= Hasung Lee =

South Korean chef and restaurateur

Hasung Lee is a South Korean chef and restaurateur. Under the name "Culinary Monster," he was the runner-up in the second season of the Netflix series Culinary Class Wars.

== Education ==
Lee attended university in South Korea, studying hotel culinary arts, and moved to the United States to study at the Culinary Institute of America (CIA).

== Career ==
After graduating, Lee returned to South Korea due to economic troubles in America, after which he ran a food truck in Hwanghak-dong, Seoul with his friends. He then worked at Gramercy Tavern in New York City, Geranium in Copenhagen, and The French Laundry. He also co-founded Atomix, which later earned two Michelin stars.

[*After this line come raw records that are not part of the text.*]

-- ==== Sys2Proof/Laws/Tick.lean ====
section
/-! SUPPORT. What one step of the sequencer can do to the engine that takes it (10_state.md R23, R31). -/

namespace Sys2Proof.Machine

open Sys2Proof.Safety

/-- A step of a call in sequence either ends the call (`STORE`, `COPY`) or goes on: memory, the operands, the command
word and `ODD` stay, and the call is in sequence again (R23). -/
def TickDoes (j : Job) (draw : Nat) (e : Engine) (m : Memory) : Prop :=
  ((e.phase = .store ∨ e.phase = .copy) ∧ (j.tick draw (e, m)).1 = Engine.afterCall draw) ∨
  ((e.phase ≠ .store ∧ e.phase ≠ .copy) ∧ ∃ f, j.tick draw (e, m) = (f, m) ∧ f.x = e.x ∧ f.cmd = e.cmd ∧
    f.odd = e.odd ∧ f.phase ≠ .idle ∧ InSequence j f)

section
variable {mr nr nv d : Nat} {first : Bool} {e : Engine} {m : Memory}

theorem toNat_ne_zero {w : Word} (h : w ≠ 0) : w.toNat ≠ 0 :=
  fun hw => h (BitVec.eq_of_toNat_eq (by simpa using hw))

/-- The phase after `INIT` (R23). -/
theorem Engine.initTile_next : (e.initTile mr nr nv first d m).phase =
    if e.trips = 0 then (if e.odd then .tail else .store) else .loop := rfl

/-- The phase after a trip of `LOOP` (R23, R167). -/
theorem Engine.loopTrip_next : (e.loopTrip mr nr m).phase =
    if e.trips - 1 = 0 then (if e.odd then .tail else .store) else .loop := rfl

theorem toNat_odd (h : e.odd = oddFlag e.ksteps) : e.odd.toNat = e.ksteps % 2 := by
  rw [h, oddFlag]; rcases Nat.mod_two_eq_zero_or_one e.ksteps with h | h <;> simp [h]

/-- `INIT` keeps a kernel call in sequence (R23). -/
theorem Engine.inSequence_initTile (h : InSequence (.kernel mr nr nv first) e) (hp : e.phase = .init) :
    (e.initTile mr nr nv first d m).phase ≠ .idle ∧
    InSequence (.kernel mr nr nv first) (e.initTile mr nr nv first d m) := by
  obtain ⟨ho, h⟩ := h
  rw [hp] at h
  obtain ⟨hs, ht⟩ : e.step.toNat = 0 ∧ e.trips.toNat = e.ksteps / 2 := h
  have hod := toNat_odd ho
  have hn := e.initTile_next (mr := mr) (nr := nr) (nv := nv) (first := first) (d := d) (m := m)
  unfold InSequence
  by_cases h0 : e.trips = 0
  · have hz : e.trips.toNat = 0 := by rw [h0]; rfl
    rcases hb : e.odd with _ | _ <;> simp only [hb, h0, if_true, Bool.false_eq_true, if_false] at hn hod <;>
      rw [hn] <;> refine ⟨by simp, ho, ?_⟩
    · exact ⟨hz, by show e.step.toNat = e.ksteps; simp at hod; omega⟩
    · exact ⟨hz, hb, by show e.step.toNat + 1 = e.ksteps; simp at hod; omega⟩
  · have hz := toNat_ne_zero h0
    rw [if_neg h0] at hn
    rw [hn]
    exact ⟨by simp, ho, by show 0 < e.trips.toNat; omega,
      by show e.step.toNat + 2 * e.trips.toNat + e.odd.toNat = e.ksteps; omega⟩

/-- A trip of `LOOP` keeps a kernel call in sequence (R23, R167). -/
theorem Engine.inSequence_loopTrip (h : InSequence (.kernel mr nr nv first) e) (hp : e.phase = .loop) :
    (e.loopTrip mr nr m).phase ≠ .idle ∧ InSequence (.kernel mr nr nv first) (e.loopTrip mr nr m) := by
  obtain ⟨ho, h⟩ := h
  rw [hp] at h
  obtain ⟨hpos, hsum⟩ : 0 < e.trips.toNat ∧ e.step.toNat + 2 * e.trips.toNat + e.odd.toNat = e.ksteps := h
  have hod := toNat_odd ho
  have hk : e.ksteps < 2 ^ 62 := by have := e.klen_lt; unfold Engine.ksteps; omega
  have hst : (e.loopTrip mr nr m).step.toNat = e.step.toNat + 2 := by
    rw [Engine.loopTrip_step, BitVec.toNat_add]; simp; omega
  have htr : (e.loopTrip mr nr m).trips.toNat + 1 = e.trips.toNat := by
    rw [Engine.loopTrip_trips, BitVec.toNat_sub]; have := e.trips.isLt; simp; omega
  have hiff : (e.trips - 1 = 0) ↔ e.trips.toNat = 1 := by
    rw [← BitVec.toNat_inj, ← Engine.loopTrip_trips mr nr (e := e) (m := m)]; simp; omega
  have hn := e.loopTrip_next (mr := mr) (nr := nr) (m := m)
  unfold InSequence
  by_cases h1 : e.trips.toNat = 1
  · rw [if_pos (hiff.2 h1)] at hn
    rcases hb : e.odd with _ | _ <;> simp only [hb, if_true, Bool.false_eq_true, if_false] at hn hod hsum <;>
      rw [hn] <;> refine ⟨by simp, ho, ?_⟩
    · exact ⟨by omega, by show _ = e.ksteps; simp at hsum; omega⟩
    · exact ⟨by omega, hb, by show _ = e.ksteps; simp at hsum; omega⟩
  · rw [if_neg fun h => h1 (hiff.1 h)] at hn
    rw [hn]
    exact ⟨by simp, ho, by show 0 < _; omega, by show _ + e.odd.toNat = e.ksteps; omega⟩

/-- The correction step keeps a kernel call in sequence (R23, R167). -/
theorem Engine.inSequence_tailStep (h : InSequence (.kernel mr nr nv first) e) (hp : e.phase = .tail) :
    InSequence (.kernel mr nr nv first) (e.tailStep mr nr m) := by
  obtain ⟨ho, h⟩ := h
  rw [hp] at h
  obtain ⟨ht, -, hs⟩ : e.trips.toNat = 0 ∧ e.odd = true ∧ e.step.toNat + 1 = e.ksteps := h
  have hk : e.ksteps < 2 ^ 62 := by have := e.klen_lt; unfold Engine.ksteps; omega
  refine ⟨ho, ht, ?_⟩
  show (e.step + 1).toNat = e.ksteps
  rw [BitVec.toNat_add]; simp; omega

/-- One step of a kernel call in sequence. -/
theorem tickDoes_kernel (h : InSequence (.kernel mr nr nv first) e) : TickDoes (.kernel mr nr nv first) d e m := by
  have hs := h.2
  rcases hp : e.phase with _ | _ | _ | _ | _ | _ <;> rw [hp] at hs
  · exact hs.elim
  · exact .inr ⟨by simp [hp], _, Job.tick_init hp, rfl, rfl, rfl, Engine.inSequence_initTile h hp⟩
  · exact .inr ⟨by simp [hp], _, Job.tick_loop hp, rfl, rfl, rfl, Engine.inSequence_loopTrip h hp⟩
  · exact .inr ⟨by simp [hp], _, Job.tick_tail hp, rfl, rfl, rfl, by simp [Engine.tailStep],
      Engine.inSequence_tailStep h hp⟩
  · exact .inl ⟨.inl hp, by rw [Job.tick_store hp]⟩
  · exact hs.elim

end

/-- One step of a call in sequence (R23, R31). -/
theorem tickDoes (i : Instr) (d : Nat) (e : Engine) (m : Memory) (h : InSequence (jobOf i) e) :
    TickDoes (jobOf i) d e m := by
  cases i with
  | packA => exact .inl ⟨.inr h.1, by rw [jobOf, Job.tick_packA h.1]⟩
  | packB => exact .inl ⟨.inr h.1, by rw [jobOf, Job.tick_packB h.1]⟩
  | kern8x6 first => exact tickDoes_kernel h
  | kern4x6 first => exact tickDoes_kernel h
  | kern8x4 first nrem => exact tickDoes_kernel h
  | kern4x4 first nrem => exact tickDoes_kernel h

/-- A call that has just started is in sequence (R23, R24, R27). -/
theorem inSequence_begin (i : Instr) (e : Engine) : InSequence (jobOf i) ((jobOf i).begin e) := by
  have kernel : ∀ mr nr nv first, InSequence (.kernel mr nr nv first) ((Job.kernel mr nr nv first).begin e) :=
    fun _ _ _ _ => ⟨rfl, rfl, toNat_tripCount e⟩
  cases i <;> first | exact ⟨rfl, rfl⟩ | exact kernel _ _ _ _

end Sys2Proof.Machine
end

In 2025, Lee was named the inaugural Nanro Next Fellow by Nanro Academy, an organization intending to promote Korean cuisine around the world. The same year, he participated in Culinary Class Wars season two as a Black Spoon. He reached the finals and lost to White Spoon chef Choi Kangrok.

In early 2026, Lee announced on Netflix Korea's YouTube channel that he would open his own restaurant, Oyatte, in the Murray Hill neighborhood of New York City later in the year. BBC named it one of the most anticipated restaurant openings of the year.

Lee drew criticism for, at times, "speaking harshly" during episodes of Culinary Class Wars.